Assigned task.
Give the lines below again exactly, starting with the line that holds "d.clrLow := rfl" and going on through the line that holds "d.serving := rfl".

Dataset records.

-- Opening Marker --

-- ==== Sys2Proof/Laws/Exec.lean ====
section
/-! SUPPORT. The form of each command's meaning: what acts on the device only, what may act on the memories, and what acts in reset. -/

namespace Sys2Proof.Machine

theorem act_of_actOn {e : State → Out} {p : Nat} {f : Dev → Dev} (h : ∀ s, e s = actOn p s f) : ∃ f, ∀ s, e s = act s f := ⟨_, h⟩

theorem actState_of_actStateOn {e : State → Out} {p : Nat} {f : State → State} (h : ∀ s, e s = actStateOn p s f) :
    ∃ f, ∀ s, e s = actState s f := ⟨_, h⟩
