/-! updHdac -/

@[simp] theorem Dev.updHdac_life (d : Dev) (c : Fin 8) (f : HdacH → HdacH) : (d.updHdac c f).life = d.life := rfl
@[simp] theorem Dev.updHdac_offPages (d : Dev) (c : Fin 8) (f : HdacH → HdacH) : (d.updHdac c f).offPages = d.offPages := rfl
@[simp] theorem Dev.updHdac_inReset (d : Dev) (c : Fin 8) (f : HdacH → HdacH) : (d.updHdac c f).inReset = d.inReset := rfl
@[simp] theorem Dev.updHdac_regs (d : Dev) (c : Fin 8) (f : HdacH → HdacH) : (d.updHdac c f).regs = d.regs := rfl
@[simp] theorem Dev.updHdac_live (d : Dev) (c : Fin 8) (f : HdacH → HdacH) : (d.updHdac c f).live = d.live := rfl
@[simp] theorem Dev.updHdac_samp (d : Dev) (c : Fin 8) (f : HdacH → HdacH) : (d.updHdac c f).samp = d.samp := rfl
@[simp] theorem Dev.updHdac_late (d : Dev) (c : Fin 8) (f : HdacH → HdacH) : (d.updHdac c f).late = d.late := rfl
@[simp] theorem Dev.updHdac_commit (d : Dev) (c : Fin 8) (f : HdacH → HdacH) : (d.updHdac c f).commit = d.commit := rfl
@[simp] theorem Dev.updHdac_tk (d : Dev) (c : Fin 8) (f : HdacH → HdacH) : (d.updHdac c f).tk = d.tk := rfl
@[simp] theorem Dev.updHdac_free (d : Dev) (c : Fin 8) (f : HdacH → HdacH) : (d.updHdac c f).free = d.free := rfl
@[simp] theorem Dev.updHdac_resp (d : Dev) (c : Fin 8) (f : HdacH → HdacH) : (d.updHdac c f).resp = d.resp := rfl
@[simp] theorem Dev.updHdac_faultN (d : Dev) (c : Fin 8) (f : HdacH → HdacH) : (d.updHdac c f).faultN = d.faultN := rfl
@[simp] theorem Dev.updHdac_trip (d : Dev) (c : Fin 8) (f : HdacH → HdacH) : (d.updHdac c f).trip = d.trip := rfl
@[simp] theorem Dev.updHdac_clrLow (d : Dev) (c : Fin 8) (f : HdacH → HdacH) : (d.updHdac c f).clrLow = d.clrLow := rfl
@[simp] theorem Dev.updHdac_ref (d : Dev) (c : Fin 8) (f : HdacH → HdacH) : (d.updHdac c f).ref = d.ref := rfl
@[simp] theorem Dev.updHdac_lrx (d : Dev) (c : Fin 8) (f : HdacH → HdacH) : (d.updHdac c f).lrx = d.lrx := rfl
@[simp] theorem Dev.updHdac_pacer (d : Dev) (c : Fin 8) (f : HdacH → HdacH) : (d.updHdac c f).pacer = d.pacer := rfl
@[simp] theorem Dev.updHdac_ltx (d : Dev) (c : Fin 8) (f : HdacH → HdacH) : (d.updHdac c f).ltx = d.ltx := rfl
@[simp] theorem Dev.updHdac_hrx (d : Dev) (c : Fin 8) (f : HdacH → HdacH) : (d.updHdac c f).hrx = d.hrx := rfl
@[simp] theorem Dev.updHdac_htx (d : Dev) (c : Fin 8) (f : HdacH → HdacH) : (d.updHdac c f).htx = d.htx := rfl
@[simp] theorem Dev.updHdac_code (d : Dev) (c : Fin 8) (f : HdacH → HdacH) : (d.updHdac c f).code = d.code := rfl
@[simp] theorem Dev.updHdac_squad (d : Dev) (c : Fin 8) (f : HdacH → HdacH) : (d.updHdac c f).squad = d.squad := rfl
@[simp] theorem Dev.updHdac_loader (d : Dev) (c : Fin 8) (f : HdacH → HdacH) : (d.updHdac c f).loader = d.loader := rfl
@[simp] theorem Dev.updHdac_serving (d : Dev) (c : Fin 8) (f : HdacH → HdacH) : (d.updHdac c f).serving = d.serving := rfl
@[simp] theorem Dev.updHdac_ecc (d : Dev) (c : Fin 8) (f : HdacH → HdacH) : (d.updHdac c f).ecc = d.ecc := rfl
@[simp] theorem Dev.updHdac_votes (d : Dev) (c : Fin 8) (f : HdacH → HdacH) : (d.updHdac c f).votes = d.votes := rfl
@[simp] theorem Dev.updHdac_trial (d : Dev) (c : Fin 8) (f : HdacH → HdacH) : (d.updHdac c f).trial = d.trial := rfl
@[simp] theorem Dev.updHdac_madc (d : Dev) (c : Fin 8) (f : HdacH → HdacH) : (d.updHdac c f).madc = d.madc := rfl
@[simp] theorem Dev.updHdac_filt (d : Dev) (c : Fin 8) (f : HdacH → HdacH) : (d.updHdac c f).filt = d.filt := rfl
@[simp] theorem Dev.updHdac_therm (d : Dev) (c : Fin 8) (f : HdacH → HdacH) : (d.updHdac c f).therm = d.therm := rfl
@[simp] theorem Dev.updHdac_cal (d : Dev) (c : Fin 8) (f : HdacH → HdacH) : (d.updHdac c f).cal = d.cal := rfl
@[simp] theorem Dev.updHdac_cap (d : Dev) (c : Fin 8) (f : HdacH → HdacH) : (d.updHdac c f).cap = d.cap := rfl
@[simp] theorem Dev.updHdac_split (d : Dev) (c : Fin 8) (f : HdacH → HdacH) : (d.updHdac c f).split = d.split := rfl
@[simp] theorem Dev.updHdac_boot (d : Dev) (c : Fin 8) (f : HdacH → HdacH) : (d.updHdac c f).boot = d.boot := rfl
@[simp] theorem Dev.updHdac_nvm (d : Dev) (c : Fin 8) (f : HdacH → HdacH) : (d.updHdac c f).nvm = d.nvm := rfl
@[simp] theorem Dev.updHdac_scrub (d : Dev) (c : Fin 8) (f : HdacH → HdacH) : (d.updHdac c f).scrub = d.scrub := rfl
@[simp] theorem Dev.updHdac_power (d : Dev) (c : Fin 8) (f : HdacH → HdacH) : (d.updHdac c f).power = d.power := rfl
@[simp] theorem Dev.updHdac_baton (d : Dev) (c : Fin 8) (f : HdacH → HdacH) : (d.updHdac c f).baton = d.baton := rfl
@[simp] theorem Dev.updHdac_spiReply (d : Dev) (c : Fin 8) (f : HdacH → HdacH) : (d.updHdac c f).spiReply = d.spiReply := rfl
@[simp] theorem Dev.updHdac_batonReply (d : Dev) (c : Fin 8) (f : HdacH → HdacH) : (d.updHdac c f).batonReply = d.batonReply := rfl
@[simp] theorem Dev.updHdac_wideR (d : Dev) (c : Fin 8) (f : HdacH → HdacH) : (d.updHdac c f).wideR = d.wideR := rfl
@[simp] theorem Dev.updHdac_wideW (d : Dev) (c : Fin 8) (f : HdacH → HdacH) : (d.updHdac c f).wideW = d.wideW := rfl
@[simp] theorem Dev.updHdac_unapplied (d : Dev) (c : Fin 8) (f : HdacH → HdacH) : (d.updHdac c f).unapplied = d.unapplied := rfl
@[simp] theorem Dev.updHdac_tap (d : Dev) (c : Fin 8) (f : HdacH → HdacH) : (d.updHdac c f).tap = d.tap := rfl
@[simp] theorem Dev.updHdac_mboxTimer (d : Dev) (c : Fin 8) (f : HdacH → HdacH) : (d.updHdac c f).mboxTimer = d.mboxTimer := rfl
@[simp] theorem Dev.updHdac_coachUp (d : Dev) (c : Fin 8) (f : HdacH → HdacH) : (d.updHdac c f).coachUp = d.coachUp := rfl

-- Closing Marker --

Problem solution.
@[simp] theorem Dev.updHdac_clrLow (d : Dev) (c : Fin 8) (f : HdacH → HdacH) : (d.updHdac c f).clrLow = d.clrLow := rfl
@[simp] theorem Dev.updHdac_ref (d : Dev) (c : Fin 8) (f : HdacH → HdacH) : (d.updHdac c f).ref = d.ref := rfl
@[simp] theorem Dev.updHdac_lrx (d : Dev) (c : Fin 8) (f : HdacH → HdacH) : (d.updHdac c f).lrx = d.lrx := rfl
@[simp] theorem Dev.updHdac_pacer (d : Dev) (c : Fin 8) (f : HdacH → HdacH) : (d.updHdac c f).pacer = d.pacer := rfl
@[simp] theorem Dev.updHdac_ltx (d : Dev) (c : Fin 8) (f : HdacH → HdacH) : (d.updHdac c f).ltx = d.ltx := rfl
@[simp] theorem Dev.updHdac_hrx (d : Dev) (c : Fin 8) (f : HdacH → HdacH) : (d.updHdac c f).hrx = d.hrx := rfl
@[simp] theorem Dev.updHdac_htx (d : Dev) (c : Fin 8) (f : HdacH → HdacH) : (d.updHdac c f).htx = d.htx := rfl
@[simp] theorem Dev.updHdac_code (d : Dev) (c : Fin 8) (f : HdacH → HdacH) : (d.updHdac c f).code = d.code := rfl
@[simp] theorem Dev.updHdac_squad (d : Dev) (c : Fin 8) (f : HdacH → HdacH) : (d.updHdac c f).squad = d.squad := rfl
@[simp] theorem Dev.updHdac_loader (d : Dev) (c : Fin 8) (f : HdacH → HdacH) : (d.updHdac c f).loader = d.loader := rfl
@[simp] theorem Dev.updHdac_serving (d : Dev) (c : Fin 8) (f : HdacH → HdacH) : (d.updHdac c f).serving = d.serving := rfl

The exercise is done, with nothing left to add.